In a very bizarre situation, the greenest state in the nation—our beloved California—is closing recycling centers and losing green jobs, as reported by the Los Angeles Times.
An excerpt.
“Recycling centers across California are closing, and scores of troubled youths are being tossed from "green" jobs onto unemployment rolls in the wake of Sacramento's raid on bottle deposit funds.
“California's recycling treasury, filled by consumers' nickel and dime deposits on drink containers, had hummed along successfully for two decades until state officials left it nearly bankrupt after taking $451 million out to help balance the budget.
“The unredeemed deposits that subsidized recycling facilities and such projects as a local conservation corps are virtually gone, leaving the programs in the lurch.

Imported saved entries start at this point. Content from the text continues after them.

/-- PKCMD_SKIP (R368). -/
def execPkcmdSkip (core : Nat) (n : Fin 4) (s : State) : Host.Outcome State Fault Refusal := .next (s.pkcmd core n 1)

/-- PKCMD_KILL (R368). -/
def execPkcmdKill (core : Nat) (n : Fin 4) (s : State) : Host.Outcome State Fault Refusal := .next (s.pkcmd core n 2)

/-- PKCMD_DETACH (R368): only from a record of code 0x63. -/
def execPkcmdDetach (core : Nat) (n : Fin 4) (s : State) : Host.Outcome State Fault Refusal :=
  match (s.core core).recs.find? n.val with
  | none => .next s
  | some r =>
    if r.code ≠ 0x63 then .next s
    else
      let l := s.commanded core n.val
      .next (l.foldl (fun s k => s.updThread k (fun t => { t with park := t.park.map (fun p => { p with svc := true }) }))
        (s.leaveRec core n.val l))

/-- PKIP_CLEAR (R365). -/
def execPkipClear (core : Nat) (v : DWord) (s : State) : Host.Outcome State Fault Refusal :=
  .next (s.updCore core (fun c => { c with pkip := c.pkip &&& ~~~(v.setWidth 2) }))

/-! ### The thread view (R367) -/

/-- Bits 54 to 3 of a PC that a companion core writes. -/
def viewPc (v : DWord) : DWord := BitVec.ofNat 64 (v.toNat % 2 ^ 55 / 8 * 8)

/-- A thread after a write of its view. -/
def Thread.viewed (t : Thread) (regs off : Nat) (v : DWord) (wide : Bool) : Thread :=
  let g (t : Thread) (i : Nat) (x : Word) : Thread := if i < regs then t.setG i x else t
  if off < 0x1000 then t
  else if off < 0x1400 then
    let i := (off - 0x1000) / 4
    if wide then (if off % 8 = 0 then g (g t i (v.setWidth 32)) (i + 1) ((v >>> 32).setWidth 32) else t)
    else if off % 4 = 0 then g t i (v.setWidth 32) else t
  else if !wide || off % 8 != 0 then t
  else if off < 0x1440 then t.setO ((off - 0x1400) / 8) v
  else if off = 0x1440 then t.setLat v
  else if off = 0x1448 then { t with preds := v.setWidth 12 }
  else if off = 0x1450 then { t with lk := v }
  else if off = 0x1458 then t.setPc (viewPc v)
  else if off = 0x1460 then { t with step := bit v 3 }
  else if off = 0x1468 then { t with fflags := v.setWidth 5 }
  else if off = 0x1478 then { t with landing := if bit v 8 then some (v.setWidth 8) else none }
  else t

/-- THREAD_VIEW_WRITE (R367): the slot PKSEL names, when it is parked. -/
def execThreadViewWrite (core off : Nat) (v : DWord) (wide : Bool) (s : State) : Host.Outcome State Fault Refusal :=
  let k := core * slotsPerCore + (s.core core).pksel.toNat
  match s.thread? k with
  | none => .next s
  | some t => if t.st != .parked then .next s else .next (s.setThread k (t.viewed (s.regsOf k) off v wide))

/-! ### Service replies (R373) -/

/-- A lane whose reply has come: ready past its SERV. -/
def Thread.served (t : Thread) : Thread := { t.next with st := .ready, park := none }

/-- The thread waits for a service reply under this sr.plane. -/
def Thread.pendingAt (t : Thread) (plane : Nat) : Bool := t.plane == plane && t.st == .parked && (match t.park with
  | none => false
  | some p => p.svc)

/-- The scratchpad offset of a parked SERV's block. -/
def Thread.block (t : Thread) : Nat := match t.park with
  | none => 0
  | some p => (scrTarget 0 p.va.toNat).2

/-- A saved team's record after a reply; none when no such lane is service-pending. -/
def TeamImg.reply (m : TeamImg) (plane : Nat) (data : List Byte) : Option TeamImg :=
  match m.threads.find? (fun t => t.pendingAt plane) with
  | none => none
  | some t => some { m with
      region := splice m.region (t.block - m.team.argp + 64) data
      threads := m.threads.map (fun u => if u.pendingAt plane then u.served else u) }

/-- Saved teams of one grid and index after a reply. -/
def replyIn (grid index plane : Nat) (data : List Byte) : List TeamImg → Option (List TeamImg)
  | [] => none
  | m :: l => match if m.team.grid == grid && m.team.index == index then m.reply plane data else none with
    | some m' => some (m' :: l)
    | none => (replyIn grid index plane data l).map (m :: ·)

/-- The same in the image of a context. -/
def replyImages (ctx : BitVec 16) (grid index plane : Nat) (data : List Byte) : List CtxImg → Option (List CtxImg)
  | [] => none
  | c :: l => match if c.ctx == ctx then replyIn grid index plane data c.teams else none with
    | some ts => some ({ c with teams := ts } :: l)
    | none => (replyImages ctx grid index plane data l).map (c :: ·)

/-- SVREPLY_DELIVER (R373): to a resident team, to a saved one, or discarded. -/
def execSvreplyDeliver (part : Nat) (v : DWord) (s : State) : Host.Outcome State Fault Refusal :=
  let p := s.part part
  let ctx : BitVec 16 := (v >>> 48).setWidth 16
  let grid := gridKey part ((v >>> 16).setWidth 32)
  let plane := bits v 0 9
  let index := bits p.svteam 0 32
  let data := (p.svdata ++ List.replicate 64 0).take 64
  let done (s : State) (r : BitVec 2) : State := s.updPart part (fun p => { p with svreply := keep v [(16, 48), (0, 9)], svst := r })
  let inCtx := match s.grid? grid with
    | none => false
    | some g => g.ctx == ctx
  let here : Option (Nat × Thread) := if !inCtx then none else List.find? (fun (e : Nat × Thread) => e.2.pendingAt plane && (match s.team? e.2.team with
    | none => false
    | some m => m.grid == grid && m.index == index)) s.threads
  match here with
  | some (k, t) =>
    let s := s.scrWrite (coreOf k) (t.block + 64) data
    .next (done (s.updThread k Thread.served) 1)
  | none =>
    match if inCtx then replyIn grid index plane data p.teamImgs else none with
    | some l => .next (done (s.updPart part (fun p => { p with teamImgs := l })) 1)
    | none => match replyImages ctx grid index plane data p.images with
      | some l => .next (done (s.updPart part (fun p => { p with images := l })) 1)
      | none => .next (done s 2)

end Sys2Proof.Machine
end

“Now operators of recycling depots in many supermarket parking lots are suing the state. Without the subsidies, Tomra Pacific Inc., a leading depot company, has closed at least 33 recycling sites -- more than 8% of its total, said company president Adrian White.
"Finding a location to recycle is going to get harder," White said.
“Lacking a nearby redemption center, consumers can return containers to the grocery store. But the obscure state law permitting that is as unfamiliar to consumers as it is to most store employees.
"If . . . you have to be in the know just to get your deposit back," then the promise at the core of the bottle program -- pay a deposit, get it back when you recycle -- is voided, said Susan Collins, executive director of the nonprofit advocacy group Container Recycling Institute.
“Beyond the recycling program are the regional conservation groups that employ at-risk youths -- high-school dropouts, former gang members and parolees.
“Scott Dosick, spokesman for the California Assn. of Local Conservation Corps, said that the state's 12 programs typically employ 4,000 but that cutbacks this year have eliminated roughly 500 of those jobs.
"We are their last resort," Dosick said of corps members. "If we lay them off, they're pretty much back on the street.
"Once they're gone," he said, "the odds of getting them back are extraordinarily slim."
“Lawmakers tried last summer to increase deposits or impose new ones on roughly 5 billion drink containers to replenish the recycling fund. Opponents called the effort a back-door tax increase; Gov. Arnold Schwarzenegger vetoed it. On July 1, the Schwarzenegger administration cut 85% of the state subsidies, and this month it eliminated them entirely.”